Kizito Okechukwu. Photo: Simphiwe Mbokazi/African News Agency/ANA

JOHANNESBURG – During the past few weeks, I had the exciting opportunity of visiting the city of Kigali, in Rwanda.

I had a private audience there with the ministers of Information and communications technology and youth, and the permanent secretary to the minister of trade and commerce. 

This was subsequent to Rwanda winning a tightly-contested bid to host GEC+Africa 2019, part of the Global Entrepreneurship Network Africa, which falls under the Global Entrepreneurship Network umbrella, operating projects across the continent.

The GEC+Africa initiative was launched last year at the Global Entrepreneurship Congress in Joburg, which gathers investors, start-ups, accelerators and other entrepreneurial support organisations based in Africa. The 2019 event will be held from August 7-8 at Kigali Convention Centre. 

While in the city, I rubbed shoulders with chief executives and stakeholders of the various agencies in Rwanda that were responsible for submitting the successful GEC+Africa 2019 bid to the Global Entrepreneurship Network executive team a few months ago. 

I also experienced the warm hospitality and eagerness of the country’s leaders to host this milestone event. 

Since the genocide in 1994, the Rwandan economy has strengthened exponentially, mostly due to the agriculture and tourism sectors, supported by global awareness campaigns. 

The economy grew by 6.7 percent in the last quarter and recorded an unemployment rate of just 16 percent.
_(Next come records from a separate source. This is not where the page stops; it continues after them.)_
-- ==== Sys2Proof/Machine/WordFns.lean ====
section
/-! DEFINITION. The word functions inside SCHEXP and ROUND (R100 to R109, R113). -/

namespace Sys2Proof.Machine

/-- Addition modulo 2^32, the carry discarded (R100). -/
def add32 (x y : Word) : Word :=
  BitVec.ofNat 32 ((x.toNat + y.toNat) % 2 ^ 32)

/-- Logical right shift by a constant (R102). -/
def shr (x : Word) (n : Nat) : Word := x >>> n

/-- Logical left shift by a constant, bits past bit 31 lost (R102). -/
def shl (x : Word) (n : Nat) : Word := x <<< n

/-- Rotation right, defined "for `0 < n < 32`" only (R103).
DESIGN CHOICE, safe (log 18): outside that range it is no function at all, so a caller proves the bound. -/
def rotr (x : Word) (n : Nat) (_bound : 0 < n ∧ n < 32 := by decide) : Word :=
  shr x n ||| shl x (32 - n)

/-- Bitwise selection (R104). -/
def ch (x y z : Word) : Word := (x &&& y) ^^^ (~~~x &&& z)

/-- Bitwise majority (R105). -/
def maj (x y z : Word) : Word := (x &&& y) ^^^ (x &&& z) ^^^ (y &&& z)

/-- Capital sigma zero (R106). -/
def bsig0 (x : Word) : Word := rotr x 2 ^^^ rotr x 13 ^^^ rotr x 22

/-- Capital sigma one (R107). -/
def bsig1 (x : Word) : Word := rotr x 6 ^^^ rotr x 11 ^^^ rotr x 25

/-- Small sigma zero; the third term is a shift (R108). -/
def ssig0 (x : Word) : Word := rotr x 7 ^^^ rotr x 18 ^^^ shr x 3

/-- Small sigma one; the third term is a shift (R109). -/
def ssig1 (x : Word) : Word := rotr x 17 ^^^ rotr x 19 ^^^ shr x 10

/-- One word of the message schedule from the four earlier words it reads (R146). -/
def scheduleWord (w2 w7 w15 w16 : Word) : Word :=
  add32 (add32 (add32 (ssig1 w2) w7) (ssig0 w15)) w16

end Sys2Proof.Machine
end

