/-- DIGEST read from its last byte up (R79). -/
theorem digestNumber_eq (d : Vector Byte 32) : digestNumber d = lowByteFirst d.toList.reverse :=
  List.foldl_eq_foldr_reverse

theorem lowByteFirst_get {l : List Byte} {k : Nat} (in_list : k < l.length) (in_number : k < 32) :
    (lowByteFirst l).extractLsb' (8 * k) 8 = l[k] := by
  induction l generalizing k with
  | nil => simp at in_list
  | cons b l ih =>
    rw [lowByteFirst_cons]
    cases k with
    | zero =>
      ext j hj
      simp [hj, show j < 256 by omega]
    | succ k =>
      rw [List.getElem_cons_succ, ← ih (by simpa using in_list) (by omega)]
      ext j hj
      simp [show 8 * (k + 1) + j = 8 * k + j + 8 by omega, show 8 * k + j + 8 < 256 by omega,
        ← BitVec.getLsbD_eq_getElem]

/-- Byte `m` of DIGESTB is bits `255 - 8*m` to `248 - 8*m` of DIGEST. -/
theorem digestNumber_byte (d : Vector Byte 32) {m : Nat} (hm : m < 32) :
    (digestNumber d).extractLsb' (248 - 8 * m) 8 = d[m] := by
  rw [digestNumber_eq, show 248 - 8 * m = 8 * (31 - m) by omega,
    lowByteFirst_get (by rw [List.length_reverse, Vector.length_toList]; omega) (by omega), List.getElem_reverse]
  simp [show 31 - (31 - m) = m by omega]

/-- `H[k]` is bits `255 - 32*k` to `224 - 32*k` of DIGEST, because its four bytes are. -/
theorem digestNumber_word (h : Vector Word 8) {k : Nat} (hk : k < 8) :
    (digestNumber (digestBytes h)).extractLsb' (224 - 32 * k) 32 = h[k] := by
  refine word_eq_of_bytes fun j hj => ?_
  rw [extractLsb'_extractLsb'_of_le _ (by omega), ← digestBytes_get h hk hj, ← digestNumber_byte _ (by omega)]
  congr 1
  omega

/-- Settles O51: byte by byte, and word by word through the bytes. -/
theorem digestNumberHoldsTheBytes : Obligations.DigestNumberHoldsTheBytes :=
  ⟨fun d _ hm => digestNumber_byte d hm, fun h _ hk => digestNumber_word h hk⟩

end Sys2Proof.Machine
end

section
/-! The word functions bit by bit (R100 to R109), and the constant tables with the step that loads the first of them
(R110 to R112, R140). -/

namespace Sys2Proof.Machine

/-! ### Addition (R100) -/

theorem add32_toNat (x y : Word) : (add32 x y).toNat = (x.toNat + y.toNat) % 2 ^ 32 := by
  rw [add32_eq, BitVec.toNat_add]

/-- Settles O41: `add32` is the addition of `BitVec 32`, and reducing a partial sum does not change the residue. -/
theorem additionIsModuloTwoToThe32 : Obligations.AdditionIsModuloTwoToThe32 := by
  refine ⟨add32_toNat, fun x y => ?_, fun x y z => ?_, fun v x y z w => ?_⟩
  · simp only [add32_eq, BitVec.add_comm]
  · simp only [add32_eq, BitVec.add_assoc]
  · simp only [add32_toNat, Nat.mod_add_mod]

/-! ### Shifts and rotations (R102, R103) -/

/-- A right shift brings in zeros above (R102). -/
theorem shr_getLsbD (x : Word) (n k : Nat) : (shr x n).getLsbD k = (decide (k + n < 32) && x.getLsbD (k + n)) := by
  rw [shr, BitVec.getLsbD_ushiftRight, Nat.add_comm]
  by_cases inside : k + n < 32
  · simp [inside]
  · simp [inside, BitVec.getLsbD_of_ge x (k + n) (by omega)]

theorem shr_toNat (x : Word) (n : Nat) : (shr x n).toNat = x.toNat / 2 ^ n := by
  rw [shr, BitVec.toNat_ushiftRight, Nat.shiftRight_eq_div_pow]

theorem shl_toNat (x : Word) (n : Nat) : (shl x n).toNat = x.toNat * 2 ^ n % 2 ^ 32 := by
  rw [shl, BitVec.toNat_shiftLeft, Nat.shiftLeft_eq]

section
variable {n : Nat} (bound : 0 < n ∧ n < 32)
include bound

theorem rotr_eq_rotateRight (x : Word) : rotr x n bound = x.rotateRight n := by
  rw [BitVec.rotateRight_def, Nat.mod_eq_of_lt bound.2]
  rfl

/-- A rotation moves bit `(k + n) mod 32` to bit `k` (R103). -/
theorem rotr_getLsbD (x : Word) {k : Nat} (hk : k < 32) : (rotr x n bound).getLsbD k = x.getLsbD ((k + n) % 32) := by
  obtain ⟨-, below⟩ := bound
  rw [rotr_eq_rotateRight, BitVec.getLsbD_rotateRight_of_lt below]
  by_cases stays : k < 32 - n
  · simp [stays, show (k + n) % 32 = n + k by omega]
  · simp [stays, hk, show (k + n) % 32 = k - (32 - n) by omega]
The government’s ambition to reshape and empower its youth after the genocide is evident in its refurbished infrastructure and the various support and educational programmes that are in place. 

The youth make up most of the country’s 12 million or so people. Having met the principal of the College of Science and Technology at the University of Rwanda and its many young students, I was instantly inspired by their promise and self-motivation. 

It has become clear that the continent possesses an abundance of potential to transform its economy. 

After my visit, I am confident that Rwanda offers the ideal environment to convene entrepreneurs and those backing them to scale Africa’s entrepreneurial ecosystem and performance. 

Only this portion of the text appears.